The Augusta National Golf Club said on Tuesday that any golfer who qualified for the Masters tournament based on its previous criteria will be invited to play in the tournament in 2023.
The group that defected from the PGA Tour to the LIV Golf is made up of six past Masters winners.
The chairman of Augusta National Golf Club said that recent actions have divided men's professional golf by diminishing the virtues of the game. "Although we are disappointed in these developments, our focus is to honor the tradition of bringing together a prominent field of golf this coming April."
"As invitations are sent this week, we will invite those eligible under our current criteria to compete in the tournament." Changes to the invitation criteria for future tournaments will be announced in April, as we have said in the past. There is a point in the history of our sport. We have faith that golf, which has overcome many challenges through the years, will survive again.
The Masters will be held in Augusta, Georgia, on April 6-9.
The Open Championship and The Players will be won by Australia'sCameron Smith. The two players were invited due to their recent victories. After being ranked in the top 50 of the Official World Golf Ranking, Talor Gooch and Joaquin Niemann are in the field.
Six other people, including Abraham Ancer, Harold Varner III, Kevin Na, and Louis Oosthuizen, were invited to attend.

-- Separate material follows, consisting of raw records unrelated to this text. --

-- ==== Sys2Proof/Laws/State.lean ====
section
/-!
SUPPORT. One lemma per field per update of the state and of a channel unit, true by unfolding once.
-/

namespace Sys2Proof.Machine

/-! `setSlot` writes the channels only. -/

@[simp] theorem State.setSlot_build (s : State) (n : Nat) (sl : Slot) :
    (s.setSlot n sl).build = s.build := rfl
@[simp] theorem State.setSlot_channels (s : State) (n : Nat) (sl : Slot) :
    (s.setSlot n sl).channels = s.channels.set n sl := rfl
@[simp] theorem State.setSlot_dests (s : State) (n : Nat) (sl : Slot) :
    (s.setSlot n sl).dests = s.dests := rfl
@[simp] theorem State.setSlot_pending (s : State) (n : Nat) (sl : Slot) :
    (s.setSlot n sl).pending = s.pending := rfl
@[simp] theorem State.setSlot_results (s : State) (n : Nat) (sl : Slot) :
    (s.setSlot n sl).results = s.results := rfl

/-! `setDests` writes the destinations only. -/

@[simp] theorem State.setDests_build (s : State) (d : Dests) : (s.setDests d).build = s.build := rfl
@[simp] theorem State.setDests_channels (s : State) (d : Dests) :
    (s.setDests d).channels = s.channels := rfl
@[simp] theorem State.setDests_dests (s : State) (d : Dests) : (s.setDests d).dests = d := rfl
@[simp] theorem State.setDests_pending (s : State) (d : Dests) :
    (s.setDests d).pending = s.pending := rfl
@[simp] theorem State.setDests_results (s : State) (d : Dests) :
    (s.setDests d).results = s.results := rfl

/-! `report` appends a result only. -/

@[simp] theorem State.report_build (s : State) (r : Result) : (s.report r).build = s.build := rfl
@[simp] theorem State.report_channels (s : State) (r : Result) :
    (s.report r).channels = s.channels := rfl
@[simp] theorem State.report_dests (s : State) (r : Result) : (s.report r).dests = s.dests := rfl
@[simp] theorem State.report_pending (s : State) (r : Result) :
    (s.report r).pending = s.pending := rfl
@[simp] theorem State.report_results (s : State) (r : Result) :
    (s.report r).results = s.results ++ [r] := rfl

/-! `setPending` writes the host's list only. -/

@[simp] theorem State.setPending_build (s : State) (p : List Interaction) :
    (s.setPending p).build = s.build := rfl
@[simp] theorem State.setPending_channels (s : State) (p : List Interaction) :
    (s.setPending p).channels = s.channels := rfl
@[simp] theorem State.setPending_dests (s : State) (p : List Interaction) :
    (s.setPending p).dests = s.dests := rfl
@[simp] theorem State.setPending_pending (s : State) (p : List Interaction) :
    (s.setPending p).pending = p := rfl
@[simp] theorem State.setPending_results (s : State) (p : List Interaction) :
    (s.setPending p).results = s.results := rfl

/-! The destinations: a delivery and a fresh draw act on one of each kind. -/

@[simp] theorem Dests.deliver_tags (d : Dests) (dst : DestNames) (m : Decoded) :
    (d.deliver dst m).tags = d.tags.deliver dst.tag [m.tag.t0, m.tag.t1] := rfl
@[simp] theorem Dests.deliver_subs (d : Dests) (dst : DestNames) (m : Decoded) :
    (d.deliver dst m).subs = d.subs.deliver dst.sub [m.sub] := rfl
@[simp] theorem Dests.deliver_pays (d : Dests) (dst : DestNames) (m : Decoded) :
    (d.deliver dst m).pays = d.pays.deliver dst.pay m.pay := rfl
@[simp] theorem Dests.unspecified_tags (d : Dests) (dst : DestNames) :
    (d.unspecified dst).tags = d.tags.forget dst.tag := rfl
@[simp] theorem Dests.unspecified_subs (d : Dests) (dst : DestNames) :
    (d.unspecified dst).subs = d.subs.forget dst.sub := rfl
@[simp] theorem Dests.unspecified_pays (d : Dests) (dst : DestNames) :
    (d.unspecified dst).pays = d.pays.forget dst.pay := rfl

/-- The slot of a constructed channel after `setSlot`. -/
theorem State.setSlot_getElem_self (s : State) (n : Nat) (sl sl' : Slot)
    (h : s.channels[n]? = some sl) : (s.setSlot n sl').channels[n]? = some sl' := by
  obtain ⟨hn, -⟩ := List.getElem?_eq_some_iff.mp h
  simp [hn]

/-- The slot of another channel after `setSlot`. -/
theorem State.setSlot_getElem_of_ne (s : State) (n k : Nat) (sl' : Slot) (h : k ≠ n) :
    (s.setSlot n sl').channels[k]? = s.channels[k]? := by
  simp [Ne.symm h]

/-! `resetReader` writes cursor, count and sum only (R104, R242). -/

@[simp] theorem Channel.resetReader_kind (c : Channel) : c.resetReader.kind = c.kind := rfl
@[simp] theorem Channel.resetReader_C (c : Channel) : c.resetReader.C = c.C := rfl
@[simp] theorem Channel.resetReader_id (c : Channel) : c.resetReader.id = c.id := rfl
@[simp] theorem Channel.resetReader_hexmode (c : Channel) : c.resetReader.hexmode = c.hexmode := rfl
@[simp] theorem Channel.resetReader_T (c : Channel) : c.resetReader.T = c.T := rfl
@[simp] theorem Channel.resetReader_cursor (c : Channel) : c.resetReader.cursor = 0 := rfl
@[simp] theorem Channel.resetReader_count (c : Channel) : c.resetReader.count = 0x00#8 := rfl
@[simp] theorem Channel.resetReader_sum (c : Channel) : c.resetReader.sum = 0x00#8 := rfl
@[simp] theorem Channel.resetReader_buf (c : Channel) : c.resetReader.buf = c.buf := rfl

/-! `put` writes the buffer only. -/

@[simp] theorem Channel.put_kind (c : Channel) (i : Nat) (b : Byte) : (c.put i b).kind = c.kind := by
  unfold Channel.put; split <;> rfl
@[simp] theorem Channel.put_C (c : Channel) (i : Nat) (b : Byte) : (c.put i b).C = c.C := by
  unfold Channel.put; split <;> rfl
@[simp] theorem Channel.put_id (c : Channel) (i : Nat) (b : Byte) : (c.put i b).id = c.id := by
  unfold Channel.put; split <;> rfl
@[simp] theorem Channel.put_hexmode (c : Channel) (i : Nat) (b : Byte) :
    (c.put i b).hexmode = c.hexmode := by
  unfold Channel.put; split <;> rfl
@[simp] theorem Channel.put_T (c : Channel) (i : Nat) (b : Byte) : (c.put i b).T = c.T := by
  unfold Channel.put; split <;> rfl
@[simp] theorem Channel.put_cursor (c : Channel) (i : Nat) (b : Byte) :
    (c.put i b).cursor = c.cursor := by
  unfold Channel.put; split <;> rfl
@[simp] theorem Channel.put_count (c : Channel) (i : Nat) (b : Byte) :
    (c.put i b).count = c.count := by
  unfold Channel.put; split <;> rfl
@[simp] theorem Channel.put_sum (c : Channel) (i : Nat) (b : Byte) : (c.put i b).sum = c.sum := by
  unfold Channel.put; split <;> rfl

/-- The buffer after a bounds-checked write. -/
theorem Channel.put_buf (c : Channel) (i : Nat) (b : Byte) :
    (c.put i b).buf = if i < c.C then c.buf.write i b else c.buf := by
  unfold Channel.put; split <;> rfl

end Sys2Proof.Machine
end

Any other player in the top 50 on the week before the event would also be invited.
Whether Augusta National would change its criteria to make it more difficult for LIV golfers to compete in the Masters has been one of the game's pressing questions.
Many of the Tour's most recognizable players have left to join LIV Golf, which is fronted by two-time Open Championship winner Greg Norman and financed by Saudi Arabia's Public Investment Fund.
The PGA Tour was accused of colluding with the four major championships to ban LIV golfers from competing in the sport's most important events when they filed an antitrust lawsuit against the tour in August. The lawsuit accused Ridley of working for the tour.
Augusta National threatened to disinvite players from The Masters if they joined LIV Golf, according to the complaint. In this year's tournament, it was alleged that Ridley told players not to defect to LIV Golf and that he wouldn't talk to Norman about the new circuit's business model.
The three-time Masters champion didn't play in this year's tournament because of his comments about the Saudi Arabian monarchy's history of human rights violations. Lefty was not disinvited to play at the Masters.